Items listed in a dataset:
'''
/-- A write of HBM_PC_CE. -/
def Dev.hbmPcCeWrite (d : Dev) (t l : Nat) (v : Word) : Dev :=
  match (d.hbmTile t).service[l]? with
  | none => d
  | some q => d.onHbm t (fun h => h.onPc q (fun x => { x with ce := fld 31 0 v, ue := fld 47 32 v, addr := fld 63 48 v }))

/-- HBM_RETIRED entry i. -/
def Dev.hbmRetired (d : Dev) (t i : Nat) : Word :=
  match ((d.hbmTile t).retiredPages)[i]? with
  | some e => put 15 0 e.1 ||| putBit 16 true
  | none => 0

end Sys2Proof.Machine
end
'''
### ACTION ITEM
Write out exactly, and only, each line from the one with "def Dev.hbmPcCeWrite (d" down to the last line of the records above.

### REPLY
def Dev.hbmPcCeWrite (d : Dev) (t l : Nat) (v : Word) : Dev :=
  match (d.hbmTile t).service[l]? with
  | none => d
  | some q => d.onHbm t (fun h => h.onPc q (fun x => { x with ce := fld 31 0 v, ue := fld 47 32 v, addr := fld 63 48 v }))

/-- HBM_RETIRED entry i. -/
def Dev.hbmRetired (d : Dev) (t i : Nat) : Word :=
  match ((d.hbmTile t).retiredPages)[i]? with
  | some e => put 15 0 e.1 ||| putBit 16 true
  | none => 0

end Sys2Proof.Machine
end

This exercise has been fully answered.